■ Task prompt ■
Lines with the word "while" in them are the ones to copy from the records.

Stored data entries:

▬▬▬▬▬▬

-- ==== Sys2Proof/Machine/Port.lean ====
section
/-! DEFINITION. The host port (20_memory.md R50-R54): what a host access, a CMD write and a host reset do. -/

namespace Sys2Proof.Machine

/-! CMD (10_state.md R29, R30). -/

/-- The command word `w`, executed in state `s`: Decode, then the command's meaning; a word that does not decode enters
Fault(ILLEGAL, 0) with FCMD = the word (30_encoding.md R68, 60_exceptions.md R191, R199). -/
def runWord (w : Word) (s : State) : Host.Outcome State Fault Refusal :=
  match decode s.params.npoly w with
  | some i => exec i s
  | none => .next (s.enterFault illegalFault w)

/-- pc <- pc + 1 on the state a CMD write ends in (10_state.md R30). -/
def advancePc (o : Host.Outcome State Fault Refusal) : Host.Outcome State Fault Refusal :=
  match o with
  | .next s => .next { s with pc := s.pc + 1 }
  | .fault r => .fault r
  | .refused r => .refused r

/-- A CMD write: it executes one command when HALTED = 0 and is ignored when HALTED = 1; either way pc advances by 1
(10_state.md R30, 20_memory.md R54). -/
def issue (w : Word) (s : State) : Host.Outcome State Fault Refusal :=
  if s.status.halted then advancePc (.next s) else advancePc (runWord w s)

/-! The window (20_memory.md R50). -/

/-- The offset lies in the BMEM part of the window. -/
def inBmemWindow (s : State) (offset : Nat) : Bool :=
  decide (0x1000 ≤ offset) && decide (offset < 0x1000 + s.params.bmemSize)

/-- The value a host reads of BMEM[a]: the byte, or a free value when WRITTEN[a] = 0 (60_exceptions.md R194, log entry 5). -/
def hostByte (s : State) (a : Nat) : Byte := (s.bmem.read a).getD (Config.unwrittenByte s.resets a)

/-- The byte a host reads at an offset of 0x014 or more: BMEM, or 0 where reserved (20_memory.md R50, R52). -/
def windowByte (s : State) (offset : Nat) : Byte :=
  if inBmemWindow s offset then hostByte s (offset - 0x1000) else 0

/-- The little-endian 32-bit value at an offset of 0x014 or more (20_memory.md R51, log entry 8). -/
def windowWord (s : State) (offset : Nat) : Word :=
  windowByte s (offset + 3) ++ windowByte s (offset + 2) ++ windowByte s (offset + 1) ++ windowByte s offset

/-- The word of a host register; CMD reads 0 (20_memory.md R50, 10_state.md R26-R29). -/
def registerWord (s : State) (offset : Nat) : Word :=
  if offset = 0x004 then s.statusWord
  else if offset = 0x008 then s.configWord
  else if offset = 0x00C then s.fcmd
  else if offset = 0x010 then s.config2Word
  else 0

/-- The four bytes of a word, least significant first (20_memory.md R51). -/
def wordBytes (w : Word) : List Byte :=
  [w.extractLsb' 0 8, w.extractLsb' 8 8, w.extractLsb' 16 8, w.extractLsb' 24 8]

/-- The bytes a host write of `size` bytes stores. -/
def writeBytes (size : Nat) (w : Word) : List Byte := (wordBytes w).take size

/-- The widths and alignments of 20_memory.md R51: an aligned 32-bit access anywhere, an 8-bit access outside the registers. -/
def supportedForm (size offset : Nat) : Bool :=
  (size == 4 && offset % 4 == 0) || (size == 1 && decide (0x014 ≤ offset))

/-- The access is inside the 8192-byte window (20_memory.md R50). -/
def insideWindow (size offset : Nat) : Bool := decide (offset < 0x2000) && decide (offset + size ≤ 0x2000)

/-- The value of a host read in a supported form. -/
def readValue (size offset : Nat) (s : State) : Word :=
  if offset < 0x014 then registerWord s offset
  else if size = 1 then (windowByte s offset).setWidth 32
  else windowWord s offset

/-- BMEM after a host write outside the registers: bytes at reserved offsets are ignored (20_memory.md R50-R52). -/
def storeWindow (size offset : Nat) (w : Word) (s : State) : State :=
  if inBmemWindow s offset then
    s.memWrite (offset - 0x1000) ((writeBytes size w).take (s.params.bmemSize - (offset - 0x1000)))
  else s

/-- A host write in a supported form: CMD issues a command, the other registers and reserved offsets ignore it, BMEM takes it
and sets WRITTEN (20_memory.md R50-R52). -/
def writeAccess (size offset : Nat) (w : Word) (s : State) : Host.Outcome State Fault Refusal :=
  if offset = 0x000 then issue w s
  else if offset < 0x014 then .next s
  else .next (storeWindow size offset w s)

/-- One host action in a state whose host queue is already past it. -/
def perform (op : HostOp) (s : State) : Host.Outcome State Fault Refusal :=
  match op with
  | .reset => .next s.hostReset
  | .read size offset =>
    if insideWindow size offset then
      if supportedForm size offset then .next { s with replies := readValue size offset s :: s.replies }
      else .refused (.hostAccessForm size offset)
    else .fault (.outsideHostWindow offset)
  | .write size offset w =>
    if insideWindow size offset then
      if supportedForm size offset then writeAccess size offset w s
      else .refused (.hostAccessForm size offset)
    else .fault (.outsideHostWindow offset)

/-- The access is a read of STATUS, the one access that does not stall while BUSY = 1 (20_memory.md R53). -/
def isStatusRead (op : HostOp) : Bool := op == .read 4 0x004

/-- The host's next action: none when its program is over (60_exceptions.md R212); while BUSY = 1 everything but a STATUS
read stalls (20_memory.md R53, log entry 11). -/
def hostAccess (s : State) : Host.Outcome State Fault Refusal :=
  match s.host with
  | [] => .next s
  | op :: rest =>
    if s.status.busy && !isStatusRead op then .next s
    else perform op { s with host := rest }

end Sys2Proof.Machine
end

▬▬▬▬▬▬

■ Answer to this exercise ■
/-- The access is a read of STATUS, the one access that does not stall while BUSY = 1 (20_memory.md R53). -/
/-- The host's next action: none when its program is over (60_exceptions.md R212); while BUSY = 1 everything but a STATUS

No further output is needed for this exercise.